Ask yourself,,,,,on every task. We never know what that tree will take path wise. Don’t let our ego get in the way. Clear a exit path around the trunk before felling. I’m no pro nor consider myself one but I did everything I could to be safe when felling.

The most dangerous jobs are, (once rated)
1. Coal mining,
2. Logging
3. Elevator mechanic

Be safe, don’t work alone, inspect your gear, climbing equipment. Godbless


----------



## Capitalist

Logging has been number one for many years by a wide margin.

Different statistics lump different things together and it changes them.

For instance tree removal is lumped in with landscaping workers.

Last I knew logging was 120 fatalities per 100,000.

As an example it is I believe twenty times more dangerous than being a police officer, firefighter, or emt. 

The statistics are too lumped together imo. 

I would like to see it broken down by specific job title of every group.


----------



## sb47

It would seem to me the farther you are from medical help, the higher the chances are your survival rate will drop for serious injuries. The medical industry calls this the golden hour. Working many miles from medical help slows down response time for paramedics to even arrive.


----------



## Huskybill

I carry a first aid kit in every car. A bigger kit in the truck. My leather belt has holes all around it to the buckle. I purchased larger Guase patches from the pharmaceutical store.

I wanted that foam that melts into the wound to stop the bleeding but they wouldn’t sell it to me. I should of taken a paramedics course. My dad was a medic in the army.


----------



## KiwiBro

Huskybill said:


> I carry a first aid kit in every car. A bigger kit in the truck. My leather belt has holes all around it to the buckle. I purchased larger Guase patches from the pharmaceutical store.
> 
> I wanted that foam that melts into the wound to stop the bleeding but they wouldn’t sell it to me. I should of taken a paramedics course. My dad was a medic in the army.


tampons and pads


----------



## sb47

Huskybill said:


> I carry a first aid kit in every car. A bigger kit in the truck. My leather belt has holes all around it to the buckle. I purchased larger Guase patches from the pharmaceutical store.
> 
> I wanted that foam that melts into the wound to stop the bleeding but they wouldn’t sell it to me. I should of taken a paramedics course. My dad was a medic in the army.
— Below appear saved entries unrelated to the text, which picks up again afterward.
/-- The reply to a request just taken is the answered request. -/
theorem State.reply_spent (s : State) (k : Byte) (c : ResultCode) (b : ReplyBody) :
    State.reply { s with link := { s.link with phase := .spent } } k c b = s.answered k c b := rfl

/-! ## Notices -/

/-- A posting of a source that is not pending joins the tail. -/
theorem postInto_fresh {src : Source} {set : List Notice} (content : NoticeContent) (rescue : Option Rescue)
    (h : ∀ n ∈ set, n.source ≠ src) :
    postInto src content rescue set = set ++ [{ source := src, content := content, changes := 1, rescue := rescue }] := by
  have : (set.any fun n => n.source == src) = false := by
    simp only [List.any_eq_false, beq_iff_eq]
    exact h
  simp [postInto, this]

/-- A posting leaves the sources pending as they were, or adds its own at the tail. -/
theorem postInto_sources (src : Source) (content : NoticeContent) (rescue : Option Rescue) (set : List Notice) :
    (postInto src content rescue set).map (·.source) =
      if (set.any fun n => n.source == src) = true then set.map (·.source) else set.map (·.source) ++ [src] := by
  unfold postInto
  split
  · rw [List.map_map]
    apply List.map_congr_left
    intro n _
    simp only [Function.comp]
    split <;> rfl
  · simp

/-- After a posting the source is pending. -/
theorem State.isPending_post (s : State) (src : Source) (content : NoticeContent) (rescue : Option Rescue) :
    (s.post src content rescue).isPending src = true := by
  show (postInto src content rescue s.link.notices).any (fun n => n.source == src) = true
  unfold postInto
  split
  · next h =>
    simp only [List.any_eq_true, beq_iff_eq] at h ⊢
    obtain ⟨n, hn, hs⟩ := h
    exact ⟨_, List.mem_map_of_mem hn, by simp [hs]⟩
  · simp

/-! ## Path table -/

/-- A frame lookup changes at most the hit count of the entry it answers. -/
theorem State.frameLookup_spec (s : State) (q : Key) :
    ((s.frameLookup q).1 = none ∧ (s.frameLookup q).2 = s)
      ∨ ∃ i r, s.path.winner q = some i ∧ s.entry i = some r ∧ (s.frameLookup q).1 = some (i, r)
        ∧ (s.frameLookup q).2 = s.setEntry i (some r.hit) := by
  unfold State.frameLookup
  cases hw : s.path.winner q with
  | none => exact .inl ⟨rfl, rfl⟩
  | some i =>
    cases he : s.entry i with
    | none => exact .inl ⟨by simp [he], by simp [he]⟩
    | some r => exact .inr ⟨i, r, rfl, he, by simp [he], by simp [he]⟩

/-- The winner of a lookup is LIVE and matches, and its route is the one the entry holds. -/
theorem State.frameLookup_live {s : State} {q : Key} {i : EntryIdx} {r : Route} (h : (s.frameLookup q).1 = some (i, r)) :
    s.entry i = some r ∧ r.state = .live ∧ s.path.mask.matches r.key q = true := by
  rcases s.frameLookup_spec q with ⟨h0, _⟩ | ⟨j, r', hw, he, h1, _⟩
  · rw [h0] at h
    cases h
  · rw [h1] at h
    obtain ⟨rfl, rfl⟩ : j = i ∧ r' = r := by simpa using h
    have := (Tab.lowest_eq_some.1 hw).1
    have he' : s.path.entries.look j = some r' := he
    rw [he'] at this
    simp only [entryMatches, Bool.and_eq_true, beq_iff_eq] at this
    exact ⟨he, this.1, this.2⟩

/-- The key, the action and the state of a route stay when its hit count rises. -/
@[simp] theorem Route.hit_key (r : Route) : r.hit.key = r.key := rfl
@[simp] theorem Route.hit_action (r : Route) : r.hit.action = r.action := rfl
@[simp] theorem Route.hit_state (r : Route) : r.hit.state = r.state := rfl

@[simp] theorem State.entry_park (s : State) (n : NbrIdx) (i : EntryIdx) : (s.park n).entry i = parkEntry n (s.entry i) :=
  Tab.look_each _ _ _

@[simp] theorem State.entry_unpark (s : State) (n : NbrIdx) (i : EntryIdx) :
    (s.unpark n).entry i = unparkEntry n (s.entry i) := Tab.look_each _ _ _

@[simp] theorem State.entry_freeEntries (s : State) (freed : Entry → Bool) (i : EntryIdx) :
    (s.freeEntries freed).entry i = if freed (s.entry i) then none else s.entry i := Tab.look_each _ _ _

/-- The parking rule touches the entries alone. -/
theorem State.parkFor_spec (s : State) (n : NbrIdx) (old new : LinkState) :
    ∃ entries, s.parkFor n old new = { s with path := { s.path with entries := entries } } := by
  unfold State.parkFor
  split
  · exact ⟨_, rfl⟩
  · split
    · exact ⟨_, rfl⟩
    · exact ⟨_, rfl⟩

/-! ## Frame store -/

theorem State.release_none {s : State} {h : Handle} (hf : s.frame h = none) : s.release h = s := by
  simp [State.release, hf]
They say a tampon is good for puncture wounds that bleed heavily. Stuff it in the hole and it will swell and stop the bleeding. I bet a Kotex pad would make a good gauze as well.


----------



## sb47

KiwiBro said:


> tampons and pads




lol you beat me to it.


----------



## Huskybill

Sounds good. Cheap on amazon


----------



## David Gruber

I just read an article from US News that had fishing industry as most dangerous as far as number of injuries per 100k workers with logging/forestry 2nd. That was injuries and fatalities combined still not the top 10 list I like to be on


----------



## Skeans

sb47 said:


> It would seem to me the farther you are from medical help, the higher the chances are your survival rate will drop for serious injuries. The medical industry calls this the golden hour. Working many miles from medical help slows down response time for paramedics to even arrive.
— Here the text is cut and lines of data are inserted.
-- ==== Sys2Proof/Tests/Slice0.lean ====
section
/-! SUPPORT. The model's own tests: the well-formedness smoke test, records and frames read back, one step each of the commands on
the figures that spec/ works out, and a witness for the hypotheses of every statement. -/

namespace Sys2Proof.Tests

-- Every kernel evaluation runs on the main thread: in parallel they use up the memory limit.
set_option Elab.async false

open Sys2Proof Sys2Proof.Machine

/-! ## Small states -/

/-- The state after a command. -/
def after (c : Instr) (s : State) : State :=
  match exec c s with
  | .next t => t
  | .fault _ => s
  | .refused _ => s

/-- The reply that waits after a command. -/
def answer (c : Instr) (s : State) : Option (ResultCode × ReplyBody) := (after c s).link.reply.map fun r => (r.code, r.body)

/-- After reset, with the START notice read and a WRITE taken. -/
def host : State := { State.reset with link := { State.reset.link with phase := .writing, notices := [] } }

/-- Node 40 of the worked sequences, epoch 5, without neighbours. -/
def node40 : State :=
  { host with part := { host.part with identity := some ⟨40, 5⟩ }
              sched := { host.sched with holds := ⟨false, false, false⟩ } }

/-- A heard neighbour. -/
def nbrOn (st : LinkState) (id : Nat) (sec : Sector) (ep : Byte) (acc : Int) : Nbr :=
  { Nbr.vacant with state := st, nodeId := some id, sector := some sec, epoch := some ep, acc := some acc }

/-- A path entry for class 0 and ingress 16. -/
def route (st : RouteState) (dest : BitVec 12) (action : Action) : Entry := some ⟨st, ⟨dest, 0, .host⟩, action, 0⟩

/-- The small table of 03 with neighbours 2 and 7 in the states given; sector 4 has noise floor 150. -/
def pointIn (st2 st7 : LinkState) : State :=
  let s := (node40.setNbr 2 (nbrOn st2 212 1 9 1600)).setNbr 7 (nbrOn st7 118 4 41 1360)
  let s := ((s.setEntry 0 (route .live 212 (.forward 2))).setEntry 1 (route .live 212 (.forward 7))).setEntry 2
    (route .live 224 (.forward 7))
  let s := (s.setEntry 3 (route .barred 230 (.forward 2))).setEntry 4 (route .live 4095 .discard)
  { s with mon := { s.mon with floors := s.mon.floors.put 4 150 } }

/-- That point with both neighbours UP. -/
def point : State := pointIn .up .up

/-- A frame in a transmit queue. -/
def queuedFrame (n : NbrIdx) (q : Seq) (len retries : Nat) (pages : List Nat) : Option FrameRec :=
  some { place := .queue n, ing := .host, dest := 224, cls := 0, hops := 8, len := len, pages := pages, seq := some q,
         retries := some retries, unrouted := none }

/-- The point with queue 7 as the four TX slots of 06 find it, and one frame to deliver. -/
def stocked : State :=
  let s := (point.setFrame 12 (queuedFrame 7 530 1000 0 (List.range' 0 11))).setFrame 13
    (queuedFrame 7 531 1000 3 (List.range' 11 11))
  let s := (s.setFrame 14 (queuedFrame 7 532 600 0 (List.range' 22 7))).setFrame 15
    (queuedFrame 7 533 300 0 (List.range' 29 4))
  let s := (s.setFrame 16 (queuedFrame 7 534 1440 0 (List.range' 33 15))).setFrame 2
    (some { place := .delivery, ing := .nbr 7, dest := 40, cls := 0, hops := 5, len := 300, pages := List.range' 48 4,
            seq := none, retries := none, unrouted := some false })
  let s := (s.setQueue 7 [12, 13, 14, 15, 16]).modNbr 7 fun r => { r with txSeq := 535 }
  { s with store := { s.store with delivery := [2], pool := List.range' 52 108 } }

/-- The worked map of 07, with its check word. -/
def workedCodes : List Half :=
  [768, 769, 258, 514, 770, 771, 263, 519, 772, 773, 1024, 258, 514, 263, 519, 0, 0, 0, 0, 0, 0, 0, 0, 0, 0, 0, 0, 0, 0,
    0, 0, 1024]

/-- That map as stored. -/
def workedMap : SlotMap := { codes := ⟨workedCodes.toArray, by decide⟩, check := 55756 }

/-- A state with the worked map active, at a place in the superframe. -/
def at_ (p : Progress) (s : State) : State :=
  { s with sched := { s.sched with state := .running p, maps := s.sched.maps.put 0 workedMap } }

/-- An open slot. -/
def slot (i : SlotIdx) (k : SlotKind) (p : SlotPart) : Progress :=
  .opened { index := i, kind := k, part := p, corr := 0, boundaryTaken := false }

/-- A TX slot for neighbour 7 with the first three frames of its queue in flight. -/
def txCtx : TxCtx :=
  { nbr := some 7, sector := 4, tier := 2, cost := 2, content := .frames [(12, 530), (13, 531), (14, 532)], phase := .burst,
    ackset := none }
At least in Oregon part of working in the woods is being able to call life flight directly out to a job site, is it perfect no but sure increases our chances of survival.
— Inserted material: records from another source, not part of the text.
/-! ## Selection and movement (R238 to R241) -/

/-- An element's place in the order of values: a natural that rises with it; −0 and +0 share one (R238). -/
def orderKey (fp : Bool) (x : Bool × Nat) : Nat :=
  if fp then (if bit x.2 31 then 2 ^ 31 - x.2 % 2 ^ 31 else 2 ^ 31 + x.2)
  else (elInt x + 2 ^ 31).toNat
/-- A candidate put into a list in order, behind its equals. -/
def rankIn (asc : Bool) (c : Nat × Nat) : List (Nat × Nat) → List (Nat × Nat)
  | [] => [c]
  | d :: l => if (if asc then c.1 < d.1 else d.1 < c.1) then c :: d :: l else d :: rankIn asc c l
/-- VTOPK on one block: the best candidates so far, as (place, index). -/
def vtopkBlk (v : VF) (s : State) (r : Released) (b : Nat) (a : EngAcc) : VStep :=
  masked v s r (vCnt r 0) b fun ls =>
    let use := ls.filter fun e => e.2.2 == some true
    let s := if use.any fun e => fpBadEl v e.2.1 then setAstat s r.core flPcode else s
    let cand := use.filterMap fun e => match e.2.1 with
      | some x => if fpBadEl v e.2.1 then none else some (orderKey (isFP v.ca) x, 1024 * b + e.1) | none => none
    .next s { a with top := (cand.foldl (fun t c => (rankIn v.opt c t).take (v.cmd.toNat % 64 + 1)) a.top) }
def vtopkFin (v : VF) (s : State) (r : Released) (a : EngAcc) : State × Val :=
  let els := (List.range (v.cmd.toNat % 64 + 1)).map fun k => (k, (nth? a.top k).map fun c => (false, c.2))
  ((vSet r v 2).put s 0 els, Val.ofNat a.top.length)
/-- VTOPK (R238). -/
def execVtopk (x : XF) (v : VF) (s : State) : Host.Outcome State Fault Refusal :=
  vecExec s (.vtopk x v) v (vtopkBlk v) (vtopkFin v)

/-- VCOMPACT on one source block: `a.n1` lanes have been selected before it. Each source block writes its lanes, so that a word
filled from two blocks is written in parts (R220). (DEDUCED, log 102) -/
def vcompactBlk (v : VF) (s : State) (r : Released) (b : Nat) (a : EngAcc) : VStep :=
  let p := vSet r v 0
  let q := vSet r v 1
  let d := vSet r v 2
  let ls := blkLanes (vCnt r 0) b
  reading s ((if v.opt then [] else p.needs b ls) ++ q.needs b ls) fun _ =>
    let sel := (ls.map fun l => (l, maskEl (q.el s.mem b l))).filter fun e => e.2 != some false
    let val := fun (e : Nat × Option Bool) => match e.2 with
      | none => (none, if v.opt then 0 else carried (moveEl v (p.el s.mem b e.1)).2)
      | some _ => if v.opt then (some (false, 1024 * b + e.1), 0) else moveEl v (p.el s.mem b e.1)
    let out := (((List.range sel.length).map (· + a.n1)).zip (sel.map val)).filter fun e => decide (e.1 < vCnt r 2)
    let s := d.putAll s (out.map fun e => (e.1, e.2.1))
    .next (setAstat s r.core (flagsOf (out.map (·.2.2)))) { a with n1 := a.n1 + sel.length }
def vcompactFin (s : State) (r : Released) (a : EngAcc) : State × Val :=
  (s, Val.ofNat (a.n1 * 2 ^ 32 + min a.n1 (vCnt r 2)))
/-- VCOMPACT (R239). -/
def execVcompact (x : XF) (v : VF) (s : State) : Host.Outcome State Fault Refusal :=
  vecExec s (.vcompact x v) v (vcompactBlk v) vcompactFin

/-- Which element of the dense source each lane takes: those that select count up from `u`. -/
def takeNext : Nat → List (Nat × Option Bool) → List (Nat × Option Nat)
  | _, [] => []
  | u, (l, some true) :: r => (l, some u) :: takeNext (u + 1) r
  | u, (l, none) :: r => (l, none) :: takeNext u r
  | u, (_, some false) :: r => takeNext u r
/-- The words that elements of a tensor depend on. -/
def PSet.needsAll (p : PSet) (idx : List Nat) : List Nat :=
  (distinct (idx.map (· / 1024))).flatMap fun b => p.needs b ((idx.filter (· / 1024 == b)).map (· % 1024))
def PSet.elAll (p : PSet) (m : List Host.Cell) (i : Nat) : El := p.el m (i / 1024) (i % 1024)
/-- VEXPAND on one destination block: `a.n1` elements of A have been used before it. -/
def vexpandBlk (v : VF) (s : State) (r : Released) (b : Nat) (a : EngAcc) : VStep :=
  let p := vSet r v 0
  let q := vSet r v 1
  let ls := blkLanes (vCnt r 2) b
  reading s (q.needs b ls) fun _ =>
    let todo := takeNext a.n1 (ls.map fun l => (l, maskEl (q.el s.mem b l)))
    let src := (todo.filterMap (·.2)).filter fun u => decide (u < vCnt r 0)
    reading s (p.needsAll src) fun _ =>
      let val := fun (e : Nat × Option Nat) => match e.2 with
        | some u => if u < vCnt r 0 then moveEl v (p.elAll s.mem u) else (none, 0)
        | none => (none, 0)
      let out := todo.map fun e => (e.1, val e)
      wrote s (vSet r v 2) b { a with n1 := a.n1 + src.length } (out.map fun e => (e.1, e.2.1)) (flagsOf (out.map (·.2.2)))
/-- VEXPAND (R240): the token carries the number of elements used. -/
def execVexpand (x : XF) (v : VF) (s : State) : Host.Outcome State Fault Refusal :=
  vecExec s (.vexpand x v) v (vexpandBlk v) fun s _ a => (s, Val.ofNat a.n1)

/-- An element that moves between equal groups; an FP pattern in error becomes an error element (R229). -/
def sameEl (v : VF) (e : El) : El × Nat :=
  match e with
  | some x => if isFP v.ca && f32Bad x.2 then (none, flPcode) else (some x, 0)
  | none => (none, 0)
/-- An index element below a count (R241). -/
def idxEl (e : El) (n : Nat) : Option Nat :=
  match e with | some x => if elInt x < 0 ∨ elInt x ≥ n then none else some (elInt x).toNat | none => none
def vgatherBlk (v : VF) (s : State) (r : Released) (b : Nat) (a : EngAcc) : VStep :=
  let p := vSet r v 0
  let q := vSet r v 1
  let ls := blkLanes (vCnt r 2) b
  reading s (q.needs b ls) fun _ =>
    let idx := ls.map fun l => (l, idxEl (q.el s.mem b l) (vCnt r 0))
    reading s (p.needsAll (idx.filterMap (·.2))) fun _ =>
      let out := idx.map fun e => (e.1, match e.2 with | some i => sameEl v (p.elAll s.mem i) | none => (none, 0))
      wrote s (vSet r v 2) b a (out.map fun e => (e.1, e.2.1)) (flagsOf (out.map (·.2.2)))
/-- VGATHER (R241). -/
def execVgather (x : XF) (v : VF) (s : State) : Host.Outcome State Fault Refusal :=
  vecExec s (.vgather x v) v (vgatherBlk v) errFin
def vscatterBlk (v : VF) (s : State) (r : Released) (b : Nat) (a : EngAcc) : VStep :=
  let p := vSet r v 0
  let q := vSet r v 1
  let ls := blkLanes (vCnt r 0) b
  reading s (p.needs b ls ++ q.needs b ls) fun _ =>
    let out := ls.filterMap fun l => (idxEl (q.el s.mem b l) (vCnt r 2)).map fun i => (i, sameEl v (p.el s.mem b l))
    let s := (vSet r v 2).putAll s (out.map fun e => (e.1, e.2.1))
    .next (setAstat s r.core (flagsOf (out.map (·.2.2)))) { a with n1 := a.n1 + (ls.length - out.length) }
/-- VSCATTER (R241): the token carries the number dropped. -/
def execVscatter (x : XF) (v : VF) (s : State) : Host.Outcome State Fault Refusal :=
  vecExec s (.vscatter x v) v (vscatterBlk v) fun s _ a => (s, Val.ofNat (a.n1 % 2 ^ 32))

/-! ## Fill, copy, re-planing (R242 to R244) -/

def vfillBlk (v : VF) (s : State) (r : Released) (b : Nat) (a : EngAcc) : VStep :=
  let x := nthD r.ops 0 Val.err
  let ls := blkLanes (vCnt r 2) b
  let d := vSet r v 2
  if v.gd then
    let y := if x.x then none else Num.f32.read (x.nat % 2 ^ 32)
    putAligned s d b a (ls.map fun _ => y) (if !x.x && y.isNone then flPcode else 0)
  else
    let (e, fl) := if x.x then (none, 0)
      else if isFP v.cd then moveEl v (some (false, x.nat % 2 ^ 32)) else moveEl v (some (intEl (Num.asS x.nat 64)))
    wrote s d b a (ls.map fun l => (l, e)) fl
/-- VFILL (R242). -/
def execVfill (x : XF) (v : VF) (s : State) : Host.Outcome State Fault Refusal :=
  vecExec s (.vfill x v) v (vfillBlk v) errFin

/-- VCOPY on one block: the planes' bits as they stand; the lanes of a word with X become error elements (R32), and error elements
are written in canonical form (R31). (DEDUCED, log 45) -/
def vcopyBlk (v : VF) (s : State) (r : Released) (b : Nat) (a : EngAcc) : VStep :=
  let p := vSet r v 0
  let d := vSet r v 2
  let ls := blkLanes (vCnt r 0) b
  reading s (p.needs b ls) fun _ =>
    let bad := fun (l : Nat) => p.spoilt s.mem b l || p.bitAt s.mem b (p.parts - 1) l
    let bitOf := fun (part l : Nat) => if bad l then part + 1 == p.parts else p.bitAt s.mem b part l
    let put := fun (st : State) (part : Nat) => (distinct (ls.map (· / 64))).foldl (fun st j =>
      let (mask, w) := laneBits ((ls.filter (· / 64 == j)).map fun l => (l % 64, bitOf part l))
      planeWrite st (d.key b part j) mask w) st
    let gs := if v.ga then (distinct (ls.map (· / 32))).map fun g => (g, p.exp s.mem b (32 * g)) else []
    let errs := (ls.filter (bitOf (p.parts - 1))).length
    .next (d.putExps ((List.range p.parts).foldl put s) b gs) { a with errs := a.errs + errs }
/-- VCOPY (R243). -/
def execVcopy (x : XF) (v : VF) (s : State) : Host.Outcome State Fault Refusal :=
  vecExec s (.vcopy x v) v (vcopyBlk v) errFin

/-- VPLANE on one block: values put at another width; exponents copied (R244). -/
def vplaneBlk (v : VF) (s : State) (r : Released) (b : Nat) (a : EngAcc) : VStep :=
  let p := vSet r v 0
  let d := vSet r v 2
  let ls := blkLanes (vCnt r 0) b
  reading s (p.needs b ls) fun _ =>
    let val := fun (l : Nat) => match p.el s.mem b l with
      | none => (none, 0)
      | some e => if !v.sat && !elFits d.w d.code (elInt e) then (none, flCvt) else moveEl v (some e)
    let out := ls.map fun l => (l, val l)
    let gs := if v.ga then (distinct (ls.map (· / 32))).map fun g => (g, p.exp s.mem b (32 * g)) else []
    wrote (d.putExps s b gs) d b a (out.map fun e => (e.1, e.2.1)) (flagsOf (out.map (·.2.2)))
/-- VPLANE (R244). -/
def execVplane (x : XF) (v : VF) (s : State) : Host.Outcome State Fault Refusal :=
  vecExec s (.vplane x v) v (vplaneBlk v) errFin

/-! ## Random numbers, scale history, ternary weights (R245 to R247) -/

def vrandBlk (v : VF) (s : State) (r : Released) (b : Nat) (a : EngAcc) : VStep :=
  let key := nthD r.ops 0 Val.err
  let base := nthD r.ops 1 Val.err
  let d := vSet r v 2
  let val := fun (l : Nat) =>
    let h := Num.fmix32 (((base.nat + 1024 * b + l) % 2 ^ 32 * 0x9E3779B1 + key.nat % 2 ^ 32) % 2 ^ 32)
    if isFP v.cd then (match Num.toF32 ⟨false, h / 256, -24⟩ with | .num p _ => (false, p) | _ => (false, 0))
    else
      let p := h / 2 ^ (32 - d.w)
      if isTC v.cd then intEl (Num.asS p d.w) else (false, p)
  wrote s d b a ((blkLanes (vCnt r 2) b).map fun l => (l, if key.x || base.x then none else some (val l))) 0
def vrandFin (s : State) (r : Released) (_ : EngAcc) : State × Val :=
  let base := nthD r.ops 1 Val.err
  (s, if (nthD r.ops 0 Val.err).x || base.x then Val.err else Val.ofNat (base.nat + vCnt r 2))
/-- VRAND (R245). -/
def execVrand (x : XF) (v : VF) (s : State) : Host.Outcome State Fault Refusal :=
  vecExec s (.vrand x v) v (vrandBlk v) vrandFin

/-- VAMAXH on one block: `a.bits` is the largest magnitude so far as an F32 pattern, `a.n1` the status bits. -/
def vamaxhBlk (v : VF) (s : State) (r : Released) (b : Nat) (a : EngAcc) : VStep :=
  let p := vSet r v 0
  let ls := blkLanes (vCnt r 0) b
  reading s (p.needs b ls) fun _ =>
    let vals := ls.map fun l => laneFl s.mem p b l
    let a := vals.foldl (fun (a : EngAcc) y => match y.1 with
      | some y => (match Num.toF32 y.abs with
          | .num q sat => { a with bits := max a.bits q, n1 := if sat then flSat else a.n1 } | _ => a)
      | none => a) a
    .next (setAstat s r.core (flagsOf (vals.map (·.2)))) a
/-- A maximum enters a scale history entry (R56). -/
def histPut (co : Core) (e q : Nat) (clear : Bool) : Core :=
  let co := if clear then { co with hist := List.filter (fun (x : Nat × Nat) => !(x.1 / 16 == e) && x.1 != 4096 + e) co.hist } else co
  let h := co.hist.get (4096 + e) 0
  { co with hist := (co.hist.put (16 * e + h) q).put (4096 + e) ((h + 1) % 16) }
def vamaxhFin (v : VF) (s : State) (r : Released) (a : EngAcc) : State × Val :=
  ((setAstat s r.core a.n1).modCore r.core fun co => histPut co (v.cmd.toNat % 256) a.bits v.opt, Val.ofNat a.bits)
/-- VAMAXH (R246). -/
def execVamaxh (x : XF) (v : VF) (s : State) : Host.Outcome State Fault Refusal :=
  vecExec s (.vamaxh x v) v (vamaxhBlk v) (vamaxhFin v)

/-- The key of the word that holds packed element i, and the element with its status bits (R39, R42). -/
def t5Key (r : Released) (i : Nat) : Nat := wordKey r.core (opNat r 0 % 2 ^ 17 + i / 40)
def t5El (s : State) (r : Released) (i : Nat) : El × Nat :=
  let w := getWord s.mem (t5Key r i)
  let y := w.d.toNat / 256 ^ (i / 5 % 8) % 256
  if w.x then (none, 0)
  else if y > 242 then (none, flPcode)
  else (match y / 3 ^ (i % 5) % 3 with | 0 => (some (false, 0), 0) | 1 => (some (false, 1), 0) | _ => (some (true, 1), 0))
/-- A ternary element as it is put into a block: +1 does not fit a TC element of width 1, and whether it wraps as put_el has it
(R228) or is an error element with CVT as R39 has it is a free choice. (DESIGN CHOICE, log 115) -/
def t5Put (v : VF) (e : El) : El × Nat :=
  if gw v.wd v.cd = 1 ∧ isTC v.cd = true ∧ e = some (false, 1) ∧ Config.t5Fits = false then (none, flCvt) else moveEl v e
/-- The positions of one half slab: row, K position, lane (R247, LAY = 1). (DEDUCED, log 48) -/
def t5Slots (b : Nat) : List (Nat × Nat) :=
  (List.range 1024).map fun n => (b % 2 * 32 + n / 32, b / 2 * 32 + n % 32)
def t5Blk (v : VF) (s : State) (r : Released) (b : Nat) (a : EngAcc) : VStep :=
  let n := nelem (opNat r 0)
  if t5Slab v then
    let kt := t5Kt v
    let pos := (t5Slots b).filter fun e => decide (e.1 < cdiv n kt) && (decide (e.2 ≥ kt) || decide (e.1 * kt + e.2 < n))
    let elt := pos.filter fun e => decide (e.2 < kt)
    reading s (distinct (elt.map fun e => t5Key r (e.1 * kt + e.2))) fun _ =>
      let out := pos.map fun e => (32 * e.1 + e.2 % 32, if e.2 < kt then t5El s r (e.1 * kt + e.2) else (some (false, 0), 0))
      wrote s { vSet r v 2 with unit := 32 } (b / 2) a (out.map fun e => (e.1, e.2.1)) (flagsOf (out.map (·.2.2)))
  else
    let ls := blkLanes n b
    reading s (distinct (ls.map fun l => t5Key r (1024 * b + l))) fun _ =>
      let out := ls.map fun l =>
        let (e, f) := t5El s r (1024 * b + l)
        let (e, g) := t5Put v e
        (l, e, orFlags f g)
      wrote s (vSet r v 2) b a (out.map fun e => (e.1, e.2.1)) (flagsOf (out.map (·.2.2)))
/-- UNPACK.T5 (R247). -/
def execUnpackT5 (x : XF) (v : VF) (s : State) : Host.Outcome State Fault Refusal :=
  vecExec s (.unpackT5 x v) v (t5Blk v) errFin

end Sys2Proof.Machine
end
Sent from my iPad using Tapatalk


----------



## sb47

Skeans said:


> At least in Oregon part of working in the woods is being able to call life flight directly out to a job site, is it perfect no but sure increases our chances of survival.
> 
> 
> Sent from my iPad using Tapatalk



If your out very far, life flight is the fastest way out to very remote places for sure. It's great you can call them out directly. Finding a suitable landing area may present some challenges though. And they are far more equipped to deal with serious injuries and probably have better trained paramedics as well. I would rather ride in a helicopter then bounce around in a ambulance for hours down bumpy dirt roads.


----------



## rarefish383

When I went to Philmont Scout Ranch with my son, they had a rule, no Scouts or leaders over 250 pounds. I asked why 250, what if the guy is 6'6" and a star athlete. They said it had nothing to do with the individuals condition. 250 was the limit they put on how much 2 people can carry on a litter. So, if you are looging in the boondocks, there are lots of factors on getting medical attention.


----------



## rarefish383

I put this here out of respect to the EMS Captain that lost his life reported in another thread. If he died removing a tree in his yard, that is not a logging accident. That could help skew the numbers if statisticians lump all chainsaw/tree accidents into logging accidents. It just may be the way the media classifies it.


----------



## Huskybill

My dealer had a land clearing business. His partner cut a limb that crushed his partner between the limb and trunk. Not good.

We have some big state forests here. I’ve been deep in some of them. Vermont has Huge national forests. There’s no shortage of timber there. My cj7 Jeep has been all over my area.
When the trails ended we walked.

At my age 69 yo I can’t picture myself side stepping trees as I’m felling them anymore. I really enjoyed doing firewood. I’m my own boss, hard work, I’m in nature’s beauty all day long.


----------



## derwoodii

2019 Arborist data is in 

http://dripline.net/accident-reports/accident-stats-older-years/


----------



## Haironyourchest

I don't get why guys climb some of these trees? Given, we don't see the surrounding area on the ground in that clip...


----------



## rarefish383

Haironyourchest said:


> I don't get why guys climb some of these trees? Given, we don't see the surrounding area on the ground in that clip...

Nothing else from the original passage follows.